-- ==== Sys2Proof/Machine/Trail.lean ====
section
/-! DEFINITION. Packets that arrive at their device (12 R276 to R283, R287; 16 R370): writes, reads and their
answers, completions, multicast, NAKs, PEG packets. -/

namespace Sys2Proof.Machine

/-! ### Answers and failures reach who waits -/

/-- The cause of an engine for a status other than OK. -/
def rteCause (status : Nat) : Nat := if status = 1 then 0x60 else if status = 2 then 0x61 else 0x62

/-- The S-core fault of a status (R39): uncorrectable, refused, decode. -/
def coreCause (status : Nat) : Nat := if status = 1 then 0x06 else if status = 2 then 0x05 else 0x04

/-- The command at a place in a queue's flight fails with a status at an address. -/
def Dev.queueFail (d : Dev) (t q k status addr : Nat) : Dev :=
  match (d.queue t q).flight[k]? with
  | none => d
  | some i =>
    if q = 6 then d.forFault t i.cmd i.descs (forCauses.of status) addr
    else if q = 8 ∧ 0xC ≤ cmdOp i.cmd then (d.rteUndef t i.cmd).rteFault t i.cmd (rteCause status) addr
    else if q = 8 then d.movFail (.tent (BitVec.ofNat 14 t)) k (movCauses.of status) addr
    else d

/-- A posted store that another device has taken or refused: one with a status other than OK is a fault of its
S-core with the store's program counter (R38, R39). -/
def Dev.storeDone (d : Dev) (tid status : Nat) : Dev :=
  match d.stores.find? fun s => s.tid == some tid with
  | none => d
  | some s =>
    let d1 := { d with stores := d.stores.filter fun x => x.seq != s.seq }
    if status = 0 then d1
    else d1.coreFault s.t s.core (coreCause status) (0x24 + Nat.log2 s.data.length) s.addr.toNat s.pc

/-- The mover a ring channel is. -/
def ringMover (die ch : Nat) : MoverId := .ring (BitVec.ofNat 3 die) (BitVec.ofNat 4 ch)

/-- Position in a flight of the command that waits for a read tag, or for an acknowledgement tag. -/
def waitsRead (tid : Nat) (i : Issued) : Bool :=
  match i.want with
  | some w => w.1 == tid
  | none => false

/-- A read answer is stored with the command that asked for it. -/
def Issued.answered (i : Issued) (data : List Byte) : Issued :=
  match i.want with
  | some w => { i with stage := i.stage ++ [(w.2.1, data)], want := none }
  | none => i

/-- Camp address of the read a command waits for. -/
def Issued.wantAddr (i : Issued) : Nat :=
  match i.want with
  | some w => w.2.1
  | none => 0

/-- A load of an S-core is answered. -/
def Dev.coreAnswer (d : Dev) (t n status : Nat) (data : List Byte) : Dev :=
  let c := d.core t n
  match c.wait with
  | .load rd size addr none => d.setCore t n { c with wait := .load rd size addr (some ⟨status, data⟩) }
  | _ => d

/-- The answer of a READ of this device: status and bytes (R278). -/
def Dev.readAnswer (d : Dev) (tid status : Nat) (data : List Byte) : Dev :=
  match d.ownerOf tid with
  | none => d
  | some o =>
    let d := d.dropTid tid
    match o with
    | .core t n => d.coreAnswer t n status data
    | .queue t q =>
      match (d.queue t q).flight.findIdx? (waitsRead tid) with
      | none => d
      | some k =>
        if status = 0 then
          d.modQueue t q fun x => { x with flight := x.flight.map fun i =>
            (if waitsRead tid i then i.answered data else i) }
        else d.queueFail t q k status (((d.queue t q).flight[k]?.map (·.wantAddr)).getD 0)
    | .ring die ch =>
      let m := ringMover die ch
      match (d.movQueue m).flight.findIdx? (waitsRead tid) with
      | none => d
      | some k =>
        if status = 0 then
          d.modMov m fun x => { x with flight := x.flight.map fun i =>
            (if waitsRead tid i then i.answered data else i) }
        else d.movFail m k (movCauses.of status) (((d.movQueue m).flight[k]?.map (·.wantAddr)).getD 0)
    | .host => d.relayRead tid status data
    | .stash => d.stashRead (fun j => relocate j.image j.devices) tid status data
    | _ => d

/-- A command's write is acknowledged. -/
def Issued.acked (i : Issued) (tid : Nat) : Issued := { i with acks := i.acks.filter (· != tid) }

/-- The acknowledgement of a write of this device (R276, R283). -/
def Dev.writeAck (d : Dev) (tid status : Nat) : Dev :=
  match d.ownerOf tid with
  | none => d
  | some o =>
    let addr := d.addrOf tid
    let d := d.dropTid tid
    match o with
    | .core _ _ => d.storeDone tid status
    | .queue t q =>
      match (d.queue t q).flight.findIdx? fun i => i.acks.contains tid with
      | none => d
      | some k =>
        -- the expert unit has no cause for a count that saturates or is of another format (Table 9.8)
        let counts := q == 8 && (status == 3 || status == 4) && (d.queue t q).flight[k]?.any fun i => cmdOp i.cmd == 0xC
        if status = 0 || counts then
          let d1 := d.modQueue t q fun x => { x with flight := x.flight.map (·.acked tid) }
          if q = 6 then d1.forMore t else d1
        else d.queueFail t q k status addr
    | .ring die ch =>
      let m := ringMover die ch
      match (d.movQueue m).flight.findIdx? fun i => i.acks.contains tid with
      | none => d
      | some k =>
        if status = 0 then d.modMov m fun x => { x with flight := x.flight.map (·.acked tid) }
        else d.movFail m k (movCauses.of status) addr
    | .host => d.relayWrote tid status
    | .stash => d.stashWritten tid status
    | _ => d

/-! ### Arrival -/

/-- The header of an arriving packet of a type, addressed to this device; a packet that breaks the rules of
Table 12.9 is a HEADER violation. One whose access is held, or that has an earlier packet of its VC before it, waits
in the receive buffer (R276). The camp address of its DEST decodes here. -/
def Dev.arrive (d : Dev) (l typ : Nat) (pkt : List Byte) (act : Hdr → Dev → Dev) (held : Bool := false) : Dev :=
  let h := hdrOf pkt
  if h.typ ≠ typ then d
  else if hdrBad h.vc pkt then (d.consume l pkt).violate l 1 pkt
  else if typ ≠ 5 ∧ field h.dest 48 10 ≠ d.devId then d
  else if held || !d.turnOf l pkt then d.await l pkt
  else act h (d.consume l pkt)

/-- Where DEST lies in this device; none when it decodes to nothing. -/
def destHere (h : Hdr) : Option Nat :=
  let a := h.dest % 2 ^ 48
  if regionOf a = .none then none else some a

/-- A packet's access touches a segment that is being cleared, or finds no way from its port's I/O die: it waits in the
receive buffer (R14, R19, R44). -/
def Dev.pktHeld (d : Dev) (l : Nat) (pkt : List Byte) (read : Bool) (n : Nat) : Bool :=
  let a := (hdrOf pkt).dest % 2 ^ 48
  d.heldHere a n || !d.pathOpen (.die (linkDie l)) read a n

/-- Who writes: another device, in the world the packet carries. -/
def pktWriter (h : Hdr) : Writer := ⟨.device (BitVec.ofNat 10 h.src), h.worldS⟩

/-- Groups of a compressed BBM payload (R280): they lie packed from byte `o`, bitmap and non-zeros padded to 8 bytes,
and the payload ends with one 4-byte offset for each. -/
def bbmCount (e : Nat) (bs : List Byte) : Nat → Nat → Nat → Nat
  | 0, _, n => n
  | k + 1, o, n =>
    if bs.length ≤ o + 4 * n then n
    else
      let used := ((List.range 64).filter fun i => bitAt (leAt bs o 8) i).length
      bbmCount e bs k (o + 8 + (used * e + 7) / 8 * 8) (n + 1)

/-- What the groups of a compressed BBM payload hold, by their offsets, with the violations of Table 5.6. -/
def bbmPayload (e : Nat) (bs : List Byte) : List Held :=
  let n := bbmCount e bs 512 0 0
  let off (k : Nat) : Nat := leAt bs (bs.length - 4 * n + 4 * k) 4
  (List.range n).map fun k =>
    if off k % 8 ≠ 0 ∨ (k ≠ 0 ∧ off k < off (k - 1) + 8) then { viols := 1, first := some (false, k) }
    else bbmGroup e k 0 64 (if k + 1 < n then some (off (k + 1) - off k - 8) else none) (leAt bs (off k) 8)
      fun i => leAt bs (off k + 8 + e * i) e

/-- A compressed BBM payload goes to a dense destination in memory, where the memory-side die expands it (R280, R236).
Which destinations are dense is the free Config.compDense: the header does not say. -/
def expandsHere (h : Hdr) : Bool :=
  h.comp && h.form == 1 && eBytes h.fmt != 0 && Config.compDense h.dest &&
    match regionOf (h.dest % 2 ^ 48) with
    | .hbm => true
    | .lpddr => true
    | _ => false

/-- The bytes a packet's payload becomes at DEST: expanded, or taken whole. -/
def landed (pkt : List Byte) : List Byte :=
  let h := hdrOf pkt
  if expandsHere h then
    (bbmPayload (eBytes h.fmt) (payloadOf pkt)).flatMap fun g => (List.range 64).flatMap fun i =>
      leBytes (eBytes h.fmt) (((g.items.find? fun p => p.1 == i).map Prod.snd).getD 0)
  else payloadOf pkt

/-- A packet's payload lands at DEST: replacing, or adding; violations of an expanded payload are counted by its
memory-side die. -/
def Dev.landPacket (d : Dev) (h : Hdr) (pkt : List Byte) : Nat × Dev :=
  match destHere h with
  | some a =>
    let g := if expandsHere h then (bbmPayload (eBytes h.fmt) (payloadOf pkt)).foldl Held.join {} else {}
    let die := (d.memLoc a).die
    let d1 := if g.viols = 0 then d else (d.bump (dieReg die 0x320) g.viols).bump (dieReg die 0x328) g.dropped
    d1.landWrite (pktWriter h) (if h.accum then some h.fmt else none) a (landed pkt) (some h.job)
  | none => (5, d)

/-- TRAIL_WRITE (R277): the payload is written at DEST, and a COMPL with the status returns when ACK_REQ is set. -/
def Dev.trailWrite (d : Dev) (l : Nat) (pkt : List Byte) : Dev :=
  d.arrive l 1 pkt (held := d.pktHeld l pkt false (landed pkt).length) fun h d =>
    let r := d.landPacket h pkt
    if h.ackReq then r.2.sendCompl h r.1 else r.2

/-- TRAIL_WRITE. -/
def execTrailWrite (l : BitVec 6) (pkt : List Byte) : State → Out :=
  liftBus fun _ d => d.trailWrite l.toNat pkt

/-- Send a read's bytes as RDATA packets of at most 4,096 bytes. -/
def Dev.sendRdata (d : Dev) (h : Hdr) (status : Nat) : Nat → Nat → List Byte → Dev
  | 0, _, _ => d
  | k + 1, o, bs =>
    let d1 := d.sendPkt { typ := 3, vc := h.vc, worldS := h.worldS, mgmt := h.mgmt, job := h.job, epoch := h.epoch,
                          gen := h.gen, dest := (h.arg + o) % 2 ^ 58, tid := h.tid, arg := status } (bs.take 4096)
    if bs.length ≤ 4096 then d1 else d1.sendRdata h status k (o + 4096) (bs.drop 4096)

/-- TRAIL_READ (R278): AUX bytes at DEST are returned to the address in ARG. -/
def Dev.trailRead (d : Dev) (p : Perm) (l : Nat) (pkt : List Byte) : Dev :=
  d.arrive l 2 pkt (held := d.pktHeld l pkt true (hdrOf pkt).aux) fun h d =>
    let r := match destHere h with
      | some a => d.readHere p (pktWriter h) a h.aux (some h.job)
      | none => (⟨5, List.replicate h.aux 0⟩, d)
    r.2.sendRdata h r.1.status 2 0 r.1.data

/-- TRAIL_READ. -/
def execTrailRead (l : BitVec 6) (pkt : List Byte) : State → Out :=
  liftP fun p d => d.trailRead p l.toNat pkt

/-- RDATA (R278). -/
def execRdata (l : BitVec 6) (pkt : List Byte) : State → Out :=
  liftBus fun p d =>
    (d.arrive l.toNat 3 pkt fun h d => d.readAnswer h.tid (h.arg % 256) (payloadOf pkt)).hostGo p

/-- COMPL (R283): a multicast root counts it; else it acknowledges a write. -/
def Dev.compl (d : Dev) (l : Nat) (pkt : List Byte) : Dev :=
  d.arrive l 4 pkt fun h d =>
    if d.mcasts.any fun x => x.tid == h.tid then
      let add (x : Mcast) : Mcast :=
        if x.tid ≠ h.tid ∨ x.ok.contains h.src ∨ x.bad.contains h.src then x
        else if h.arg % 256 = 0 then { x with ok := x.ok ++ [h.src] } else { x with bad := x.bad ++ [h.src] }
      { d with mcasts := d.mcasts.map add }.mcCheck h.tid
    else d.writeAck h.tid (h.arg % 256)

/-- COMPL. -/
def execCompl (l : BitVec 6) (pkt : List Byte) : State → Out :=
  liftBus fun p d => (d.compl l.toNat pkt).hostGo p

/-! ### Multicast (R281, R282) -/

/-- Deliver a multicast packet locally: the last of a transfer returns a COMPL with OK when every packet was
written. -/
def Dev.mcLocal (d : Dev) (h : Hdr) (pkt : List Byte) : Dev :=
  let r := d.landPacket h pkt
  let k := mcKey h
  let worst := if look (fun _ => 0) r.2.mcIn k ≠ 0 then look (fun _ => 0) r.2.mcIn k else r.1
  if h.ackReq then ({ r.2 with mcIn := put (fun _ => 0) r.2.mcIn k 0 }).sendCompl h worst
  else { r.2 with mcIn := put (fun _ => 0) r.2.mcIn k worst }

/-- MCAST (R282): the packet is copied to every branch that can take it and delivered locally; where a branch cannot,
the ingress copy stays in the receive buffer until it has. -/
def Dev.mcastArrive (d : Dev) (l : Nat) (pkt : List Byte) : Dev :=
  let g := (hdrOf pkt).aux % 256
  let here := bitAt (d.reg (dieReg 6 (0xC02_0000 + 8 * g))) 48
  if d.mcWaits.any fun w => w.ingress == some l && w.pkt == pkt then d
  else d.arrive l 5 pkt (held := d.mcValid g && here && d.pktHeld l pkt false (landed pkt).length) fun h c =>
    if !c.mcValid g then c.violate l 4 pkt
    else
      let full := (d.mcLinks g).any fun k => !d.branchTakes pkt k
      let d1 := (if full then d.await l pkt else c).branchCopy (some l) pkt (d.mcLinks g)
      if here then d1.mcLocal h pkt else d1

/-- MCAST. -/
def execMcast (l : BitVec 6) (pkt : List Byte) : State → Out :=
  liftBus fun _ d => d.mcastArrive l.toNat pkt

/-- MC_COMPL_TIMEOUT (R283). -/
def execMcComplTimeout (tid : BitVec 16) : State → Out :=
  liftBus fun _ d =>
    match d.mcasts.find? fun x => x.tid == tid.toNat && x.lastSent with
    | some x => d.mcFinish x
    | none => d

/-! ### NAK (R287) -/

/-- The access with a tag is lost: an engine that waits for it faults with its DECODE cause. -/
def Dev.nakOwner (d : Dev) (h : Hdr) : Dev :=
  if h.typ = 7 then d.ctxFault h.tid 0x22 0
  else match d.mcasts.find? fun x => x.tid == h.tid with
  | some x =>
    let d1 := { d with mcasts := d.mcasts.filter fun y => y.tid != h.tid }.dropTid h.tid
    let m := ringMover x.die x.ch
    match (d1.movQueue m).flight.findIdx? fun i => i.acks.contains h.tid with
    | some k => d1.movFail m k 0x22 h.dest
    | none => d1
  | none =>
    if h.typ = 2 then d.readAnswer h.tid 5 [] else if h.typ = 1 ∨ h.typ = 6 then d.writeAck h.tid 5 else d

/-- NAK: logged against the JOB of the returned header; one of an MGMT packet goes no further. -/
def Dev.nakArrive (d : Dev) (l : Nat) (pkt : List Byte) : Dev :=
  d.arrive l 9 pkt fun h d =>
    let r := hdrOf (payloadOf pkt)
    let d1 := d.vlog l 8 (h.arg % 256) (slice (payloadOf pkt) 0 16)
    let cls := if r.mgmt then clsCorrected else clsContained
    let d2 := (d1.dieErr (linkDie l) (l / 2) 0x0C cls 0x21 { op := r.typ, tag := r.tid, addr := r.dest }).asJob r.job
    if r.mgmt then d2 else d2.nakOwner r

/-- NAK. -/
def execNak (l : BitVec 6) (pkt : List Byte) : State → Out := lift (·.nakArrive l.toNat pkt)

/-! ### PEG packets (16 R370) -/

/-- A counter of dropped PEG packets of the die that received one. -/
def pegCount (l o : Nat) : Nat := dieReg (linkDie l) (0x1100_0000 + o)

/-- The checks of R370 and the signal. -/
def Dev.pegTake (d : Dev) (l : Nat) (h : Hdr) : Dev :=
  let a := h.dest % 2 ^ 48
  let mine := h.job == d.job
  let ctxs := d.jobCtxs h.job
  let target := pegTargetOf a
  let fence := match target with
    | .fence c => ctxs.contains c
    | _ => false
  let gen := match ctxs with
    | c :: _ => if mine then d.gen else d.ctxGen c
    | [] => d.gen
  let gen' := match target with
    | .fence c => if !mine && ctxs.contains c then d.ctxGen c else gen
    | _ => gen
  if !h.mgmt && !mine && ctxs.isEmpty then d.bump (pegCount l 0x4100) 1
  else if !h.mgmt && !mine && !fence then d.bump (pegCount l 0x4100) 1
  else if !h.mgmt && h.gen != gen' then d.bump (pegCount l 0x4108) 1
  else if target = PegTarget.none then
    ((d.bump (pegCount l 0x4110) 1).dieErr (linkDie l) 0 0x0F clsContained 0x04 { addr := h.dest }).asJob h.job
  else d.signalHere (linkDie l) h.src a (h.arg % 2 ^ 32) 66

/-- PEG_PACKET (R370). -/
def execPegPacket (l : BitVec 6) (pkt : List Byte) : State → Out :=
  lift fun d => d.arrive l.toNat 8 pkt fun h d => d.pegTake l.toNat h

end Sys2Proof.Machine
end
────────────────
▸ Exercise prompt
Which lines above run from the one containing "d.arrive l 2" to the one containing "let here := bitAt"? Give them again exactly, both ends included.

▸ Response
  d.arrive l 2 pkt (held := d.pktHeld l pkt true (hdrOf pkt).aux) fun h d =>
    let r := match destHere h with
      | some a => d.readHere p (pktWriter h) a h.aux (some h.job)
      | none => (⟨5, List.replicate h.aux 0⟩, d)
    r.2.sendRdata h r.1.status 2 0 r.1.data

/-- TRAIL_READ. -/
def execTrailRead (l : BitVec 6) (pkt : List Byte) : State → Out :=
  liftP fun p d => d.trailRead p l.toNat pkt

/-- RDATA (R278). -/
def execRdata (l : BitVec 6) (pkt : List Byte) : State → Out :=
  liftBus fun p d =>
    (d.arrive l.toNat 3 pkt fun h d => d.readAnswer h.tid (h.arg % 256) (payloadOf pkt)).hostGo p

/-- COMPL (R283): a multicast root counts it; else it acknowledges a write. -/
def Dev.compl (d : Dev) (l : Nat) (pkt : List Byte) : Dev :=
  d.arrive l 4 pkt fun h d =>
    if d.mcasts.any fun x => x.tid == h.tid then
      let add (x : Mcast) : Mcast :=
        if x.tid ≠ h.tid ∨ x.ok.contains h.src ∨ x.bad.contains h.src then x
        else if h.arg % 256 = 0 then { x with ok := x.ok ++ [h.src] } else { x with bad := x.bad ++ [h.src] }
      { d with mcasts := d.mcasts.map add }.mcCheck h.tid
    else d.writeAck h.tid (h.arg % 256)

/-- COMPL. -/
def execCompl (l : BitVec 6) (pkt : List Byte) : State → Out :=
  liftBus fun p d => (d.compl l.toNat pkt).hostGo p

/-! ### Multicast (R281, R282) -/

/-- Deliver a multicast packet locally: the last of a transfer returns a COMPL with OK when every packet was
written. -/
def Dev.mcLocal (d : Dev) (h : Hdr) (pkt : List Byte) : Dev :=
  let r := d.landPacket h pkt
  let k := mcKey h
  let worst := if look (fun _ => 0) r.2.mcIn k ≠ 0 then look (fun _ => 0) r.2.mcIn k else r.1
  if h.ackReq then ({ r.2 with mcIn := put (fun _ => 0) r.2.mcIn k 0 }).sendCompl h worst
  else { r.2 with mcIn := put (fun _ => 0) r.2.mcIn k worst }

/-- MCAST (R282): the packet is copied to every branch that can take it and delivered locally; where a branch cannot,
the ingress copy stays in the receive buffer until it has. -/
def Dev.mcastArrive (d : Dev) (l : Nat) (pkt : List Byte) : Dev :=
  let g := (hdrOf pkt).aux % 256
  let here := bitAt (d.reg (dieReg 6 (0xC02_0000 + 8 * g))) 48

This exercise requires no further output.